Participant Characteristics

Eighty Veterans were recruited from a large VA Healthcare System in the Northeastern United States. Consistent with other Veteran samples, the majority of the sample was male (87.5%). Participants reported an average age of 51.2 years (SD = 11.19, range = 25 – 80) and had completed an average of 13.7 (SD = 1.86) years of education.
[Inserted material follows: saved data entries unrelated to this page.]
/-- A raw word that is not Invalid is a selector's or a literal's (R80). -/
theorem Operand.ofWord_of_usable {w : Word} (h : Machine.Usable w) :
    (∃ _ : Machine.Selects w, Operand.ofWord w = .reg ⟨w.toNat - 32768, by omega⟩) ∨
    (¬ Machine.Selects w ∧ ∃ v : BitVec 15, Operand.ofWord w = .lit v ∧ v.setWidth 16 = w ∧
      v.toNat = w.toNat) := by
  by_cases hs : Machine.Selects w
  · exact .inl ⟨hs, Operand.ofWord_of_selector (show w.toNat = 32768 + (w.toNat - 32768) by omega)⟩
  · exact .inr ⟨hs, Operand.ofWord_of_le (by omega)⟩

theorem Operand.ofWord_of_not_usable {w : Word} (h : ¬ Machine.Usable w) : Operand.ofWord w = .invalid w :=
  Operand.ofWord_of_ge (by omega)

end Sys2Proof

namespace Sys2Proof.Machine

theorem State.rdOp_of_usable (s : State) {w : Word} (h : Usable w) : s.rdOp (.ofWord w) = .ok (valueOf s w) := by
  rcases Operand.ofWord_of_usable h with ⟨hs, hw⟩ | ⟨hs, x, hw, hval, -⟩
  · rw [hw, State.rdOp_reg, valueOf, dif_pos hs]; rfl
  · rw [hw, State.rdOp_lit, valueOf, dif_neg hs, hval]

theorem State.rdOp_of_not_usable (s : State) {w : Word} (h : ¬ Usable w) :
    s.rdOp (.ofWord w) = .error .addressFault := by
  rw [Operand.ofWord_of_not_usable h, State.rdOp_invalid]

theorem chkDst_of_usable {w : Word} (h : Usable w) : chkDst (.ofWord w) = .ok () := by
  rcases Operand.ofWord_of_usable h with ⟨_, hw⟩ | ⟨-, x, hw, -⟩
  · rw [hw, chkDst_reg]
  · rw [hw, chkDst_lit]

theorem chkDst_of_not_usable {w : Word} (h : ¬ Usable w) : chkDst (.ofWord w) = .error .addressFault := by
  rw [Operand.ofWord_of_not_usable h, chkDst_invalid]

theorem State.wrOp_of_usable (s : State) {w : Word} (v : Word) (h : Usable w) :
    s.wrOp (.ofWord w) v = stored s w v := by
  rcases Operand.ofWord_of_usable h with ⟨hs, hw⟩ | ⟨hs, x, hw, -, hcell⟩
  · rw [hw, State.wrOp_reg, stored, dif_pos hs]; rfl
  · rw [hw, State.wrOp_lit, stored, dif_neg hs, hcell]; rfl

@[simp] theorem stored_pc (s : State) (w v : Word) : (stored s w v).pc = s.pc := by
  unfold stored
  split <;> rfl

/-- The 16-bit advance is the plain sum as a Word: both are taken modulo 65536. -/
theorem State.advance_eq (s : State) (n : Nat) : s.advance n = { s with pc := pcPlus s n } := by
  rw [State.advance, pcPlus, BitVec.ofNat_add, BitVec.ofNat_toNat, BitVec.setWidth_eq]

theorem State.top_of_nil {s : State} (h : s.stack = []) : s.top = .error .stackUnderflow := by
  rw [State.top, h]

theorem State.top_of_cons {s : State} {v : Word} {r : List Word} (h : s.stack = v :: r) : s.top = .ok v := by
  rw [State.top, h]

theorem State.popped_of_cons {s : State} {v : Word} {r : List Word} (h : s.stack = v :: r) :
    s.popped = { s with stack := r } := by
  rw [State.popped, h, List.tail_cons]

end Sys2Proof.Machine
end

section
/-! `push` and `pop` (spec/41_data_movement R91, R92): each outcome from the results of its checks, then the statements
on raw words. -/

namespace Sys2Proof.Machine

theorem exec_push_of_rdOp_ok {a : Operand} {s : State} {v : Word} (h : s.rdOp a = .ok v) :
    exec (.push a) s = .next ((s.push v).advance 2) := by
  simp only [exec, execPush, h]; rfl

theorem exec_push_of_rdOp_error {a : Operand} {s : State} {k : FailKind} (h : s.rdOp a = .error k) :
    exec (.push a) s = .next (s.raise k) := by
  simp only [exec, execPush, h]; rfl

theorem exec_pop_of_chkDst_error {a : Operand} (s : State) {k : FailKind} (h : chkDst a = .error k) :
    exec (.pop a) s = .next (s.raise k) := by
  simp only [exec, execPop, h]; rfl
The sample was primarily composed of individuals who identified as White/Caucasian (78.8%), with smaller numbers of Black/African-American (12.5%), Latina/o (3.8%), Asian/Pacific Islander (2.5%), and other/multiracial (2.5%). The majority of the sample (65.0%) reported taking an antidepressant medication at the time of enrollment (SSRI: n = 31, SNRI: n = 6, NDRI: n = 16, tricyclics: n = 4, tetracyclics: n = 13). A total of 36 participants (45.0%) were classified as current smokers. On average, depressed smokers reported smoking 14.56 (SD = 7.28) cigarettes per day for a period of 28.77 (SD = 13.71) years. Smoking participants reported a moderate level of nicotine dependence per the FTND (M = 4.83, SD = 2.38).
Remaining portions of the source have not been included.